-- ==== Sys2Proof/WellFormed.lean ====
section
/-! DEFINITION. Which commands are well formed: operands whose range their type does not give. A command that is not has
no place in the table; `exec` is total on it all the same. -/
namespace Sys2Proof

open Machine

/-- A register access of 4 bytes, or of 8 at a multiple of 8 (R7). -/
def accessFormOk (off size : Nat) : Bool := (size == 4 && off % 4 == 0) || (size == 8 && off % 8 == 0)

/-- A scheduled item that exists: a Scaler entry below 131,072, a collective entry below 256. -/
def itemOk : Item → Bool
  | .scaler _ k => decide (k < 131072)
  | .coll e => decide (e < 256)
  | .tileCtx _ _ => true
  | .dmaCh _ _ => true
  | .update _ => true
  | .intake _ _ => true

/-- A waiter that exists (Table 10.8). -/
def waiterOk : Waiter → Bool
  | .tileCtx t c => decide (t < 24) && decide (c < 4)
  | .dmaCh d n => decide (d < 4) && decide (n < 64)
  | .update u => decide (u < 8)
  | .hostWatch h => decide (h < 64)
  | .coll e => decide (e < 256)

/-- An uncorrectable error lies within the range read. -/
def eccIn (base len : Nat) : Ecc → Bool
  | .uncorrectable a => decide (base ≤ a) && decide (a < base + len)
  | .clean => true
  | .corrected => true
  | .poison => false

/-- The command is well formed. -/
def Instr.wf : Instr → Bool
  | .registerWrite _ off size _ _ => accessFormOk off size
  | .rcRead _ off size => accessFormOk off size
  | .lowerHalfRead _ off => off % 8 == 0
  | .upperHalfRead _ off => off % 8 == 0
  | .lowerHalfWrite _ off _ => off % 8 == 0
  | .upperHalfWrite _ off _ _ => off % 8 == 0
  | .phaseAdvance n => n != 0
  | .stepWrap => true
  | .phasePointReached item => itemOk item
  | .itemStart item => itemOk item
  | .deadlineReached item _ _ => itemOk item
  | .phaseFrameReceive frame _ => frame.length == 17
  | .frameRepeat => true
  | .phaseFrameSend => true
  | .frameLossTimeout => true
  | .backoffExpiry => true
  | .cadenceLost => true
  | .cadEnable _ => true
  | .cadDisable _ => true
  | .swHold _ _ => true
  | .rankWrite _ _ => true
  | .masterRun _ => true
  | .masterStop _ => true
  | .masterPeriodWrite _ _ => true
  | .holdNFall => true
  | .holdNRise => true
  | .holdTimeout item => itemOk item
  | .loadFull _ => true
  | .loadPartial _ _ => true
  | .verifyOnly _ => true
  | .unload _ => true
  | .abort _ => true
  | .loadFlash _ => true
  | .imageReadComplete _ => true
  | .imageSourceTimeout => true
  | .imageVerifyComplete => true
  | .partialCommit => true
  | .reloadTimeout => true
  | .keyProgram _ _ ext => ext.length == 48
  | .keyRevoke _ _ => true
  | .svFloorWrite _ _ => true
  | .patrolScrub stack ecc => eccIn (0x001000000000 + stack.val * 0x000C00000000) 0x000C00000000 ecc
  | .granuleZero base => base % 65536 == 0
  | .allocRetry => true
  | .moveComplete _ _ _ => true
  | .tierRetry _ _ _ => true
  | .submit _ _ _ => true
  | .withdraw _ _ => true
  | .dryRun _ _ _ => true
  | .planningPassEnd _ => true
  | .evictionRouteDone _ _ _ => true
  | .streamCfgWrite _ _ _ => true
  | .outboundLegComplete _ entry _ _ => decide (entry < 131072)
  | .fetchBackStart _ entry => decide (entry < 131072)
  | .fetchBackComplete _ entry _ _ => decide (entry < 131072)
  | .regrowStart _ entry => decide (entry < 131072)
  | .regrowComplete _ entry => decide (entry < 131072)
  | .parkMoveStart _ _ => true
  | .resumeComplete _ _ => true
  | .slotGrant _ => true
  | .dmaChGo _ _ _ => true
  | .dmaChAbort _ _ _ => true
  | .dmaChClear _ _ _ => true
  | .descriptorFetch _ _ _ _ => true
  | .descriptorStart _ => true
  | .copy _ _ _ _ => true
  | .fill _ _ => true
  | .compare _ _ _ _ => true
  | .move _ _ _ _ => true
  | .pack _ _ _ _ => true
  | .unpack _ _ _ _ => true
  | .transpose _ _ _ _ => true
  | .gather _ _ _ _ => true
  | .scatter _ _ _ _ => true
  | .descriptorComplete _ _ => true
  | .dmaReadTimeout _ _ _ _ _ => true
  | .transferFailure _ _ _ _ _ _ => true
  | .wload _ _ _ => true
  | .mmpass _ _ _ => true
  | .accout _ _ => true
  | .accdump _ _ => true
  | .accin _ _ _ => true
  | .add _ _ => true
  | .sub _ _ => true
  | .mul _ _ => true
  | .fma _ _ => true
  | .min _ _ => true
  | .max _ _ => true
  | .rcp _ _ => true
  | .rsqrt _ _ => true
  | .sqrt _ _ => true
  | .exp2 _ _ => true
  | .log2 _ _ => true
  | .cvt _ _ => true
  | .rand _ _ => true
  | .drop _ _ => true
  | .rsum _ _ => true
  | .sel _ _ => true
  | .vld _ _ _ => true
  | .vst _ _ => true
  | .keyset _ _ => true
  | .srset _ _ => true
  | .dmago _ _ => true
  | .endOp _ _ => true
  | .tilCtxGo _ _ _ => true
  | .tilCtxStop _ _ _ => true
  | .tilCtxClear _ _ _ => true
  | .csig _ _ => true
  | .cwait _ _ => true
  | .fence _ _ => true
  | .phase _ _ => true
  | .own _ _ => true
  | .cairnWaitComplete w => waiterOk w
  | .waitTimeout w => waiterOk w
  | .crnHcAdd _ _ _ => true
  | .crnHcSet _ _ _ _ => true
  | .hostWatchArm _ _ _ => true
  | .hostWatchFire _ => true
  | .crnDebugSet _ _ => true
  | .remoteSignalTimeout _ => true
  | .arm _ _ => true
  | .disarm _ _ => true
  | .jobEligible _ => true
  | .checkPassEnd _ _ => true
  | .applyPassEnd _ _ => true
  | .lsExpWrite _ _ _ _ => true
  | .linkFrameReceive _ frame => frame.length == 272
  | .linkFrameSend _ => true
  | .linkResend _ => true
  | .retrain _ _ => true
  | .trainingResult _ _ _ _ => true
  | .trainingTimeout _ => true
  | .lossOfLock _ => true
  | .portEnable _ _ _ => true
  | .nynFailedWrite _ _ => true
  | .notice _ _ _ _ => true
  | .readReq _ => true
  | .readData _ => true
  | .write _ => true
  | .writeAck _ => true
  | .signal _ => true
  | .signalAck _ => true
  | .collData _ => true
  | .collAck _ => true
  | .reserve _ => true
  | .reserveAck _ => true
  | .fail _ => true
  | .bounce _ => true
  | .e2eResend _ => true
  | .nynCollArm _ => true
  | .nynCollDisarm _ => true
  | .collEntryStart entry => decide (entry < 256)
  | .collDeadline entry => decide (entry < 256)
  | .replaceWaitExpiry entry => decide (entry < 256)
  | .collGraceExpiry entry => decide (entry < 256)
  | .define _ _ _ _ _ => true
  | .undefine _ _ _ => true
  | .swapIn _ _ _ => true
  | .swapOut _ _ _ => true
  | .swapStart _ => true
  | .swapPieceDone _ _ _ _ => true
  | .partOnlineWrite _ _ _ => true
  | .srvSlotsWrite _ _ _ => true
  | .prefillChunkDone _ => true
  | .handoverMoveDone _ _ _ => true
  | .samplerServe _ => true
  | .walkComplete _ => true
  | .insertion _ _ => true
  | .init _ _ _ => true
  | .flush _ _ _ => true
  | .nop _ => true
  | .alloc _ => true
  | .release _ => true
  | .cmdMove _ => true
  | .touch _ => true
  | .dmaGo _ => true
  | .dmaAbort _ => true
  | .dmaClear _ => true
  | .ctxGo _ => true
  | .ctxStop _ => true
  | .ctxClear _ => true
  | .cmdSubmit _ _ => true
  | .cancel _ => true
  | .pause _ => true
  | .resume _ => true
  | .grant _ => true
  | .revoke _ => true
  | .revokeComplete window => decide (window < 64)
  | .admissionEvaluation => true
  | .kvLimitWrite _ _ _ => true
  | .acctReset _ _ => true
  | .rescan _ => true
  | .enumeration found _ links => decide (found.length ≤ 16) && decide (links < 16)
  | .nsOwnerWrite _ _ => true
  | .portBifurcateWrite _ _ => true
  | .controllerFatal _ => true
  | .intakeLinkDown _ => true
  | .controllerResetEnd _ _ => true
  | .asyncEvent _ => true
  | .jobTake _ => true
  | .decodeEngineStart _ => true
  | .nvmeCompletion _ _ _ sct sc _ _ => decide (sct < 8) && decide (sc < 256)
  | .nvmeCmdTimeout _ _ _ => true
  | .intakeRetry _ _ _ => true
  | .streamFault _ _ => true
  | .intakeJobEnd _ _ => true
  | .ringEnableWrite _ _ _ => true
  | .start _ _ => true
  | .stop _ _ => true
  | .tickStart _ => true
  | .tickEnd _ => true
  | .accessFailed _ _ _ _ => true
  | .hifDbCmd _ _ => true
  | .hifDbCpl _ _ => true
  | .hifDbStr _ _ => true
  | .commandTake _ entry => entry.length == 64
  | .completionWrite _ => true
  | .ringCtrlWrite _ _ _ => true
  | .apertureAccess _ _ size data _ => decide (0 < size) && (match data with | some bs => bs.length == size | none => true)
  | .functionLevelReset _ => true
  | .pwrCmdRun _ => true
  | .pwrCmdIdle _ => true
  | .pwrCmdDoze _ => true
  | .pwrCmdKeep _ => true
  | .hostL2Entry => true
  | .keepL2Timeout => true
  | .domainPowerOn _ found => match found with | some g => decide (g ≤ 2048) | none => true
  | .mainLost => true
  | .railFault => true
  | .thermalSample _ _ => true
  | .comparatorWindow _ _ => true
  | .sscWrite _ _ _ => true
  | .perstAssert => true
  | .perstRelease straps => decide (straps < 4096)
  | .selfTestComplete bad fault => decide (bad < 2 ^ 24) && decide (fault < 256)
  | .stackTrainingEnd bad => decide (bad < 256)
  | .linksStageEnd => true
  | .logWriterDrain => true
  | .tallyFlush => true
  | .temperatureSample => true
  | .logReadSeq _ _ => true
  | .logTimeSet _ _ => true
  | .i2cRead off _ => off % 4 == 0
  | .i2cWrite off _ _ => off % 4 == 0
  | .bypass _ => true
  | .idcode => true
  | .samplePreload _ _ => true
  | .extest _ _ => true
  | .highz _ => true
  | .clamp _ => true
  | .debug addr _ _ => addr % 4 == 0
  | .hostLinkUp rate width => decide (rate < 16) && decide (width < 32)
  | .hostLinkDown => true
  | .foothillLinkDown _ => true

end Sys2Proof
end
========
* **What to work on**
When a line contains the string "waiterOk", copy it from the records.

* **Exercise solution**
def waiterOk : Waiter → Bool
  | .cairnWaitComplete w => waiterOk w
  | .waitTimeout w => waiterOk w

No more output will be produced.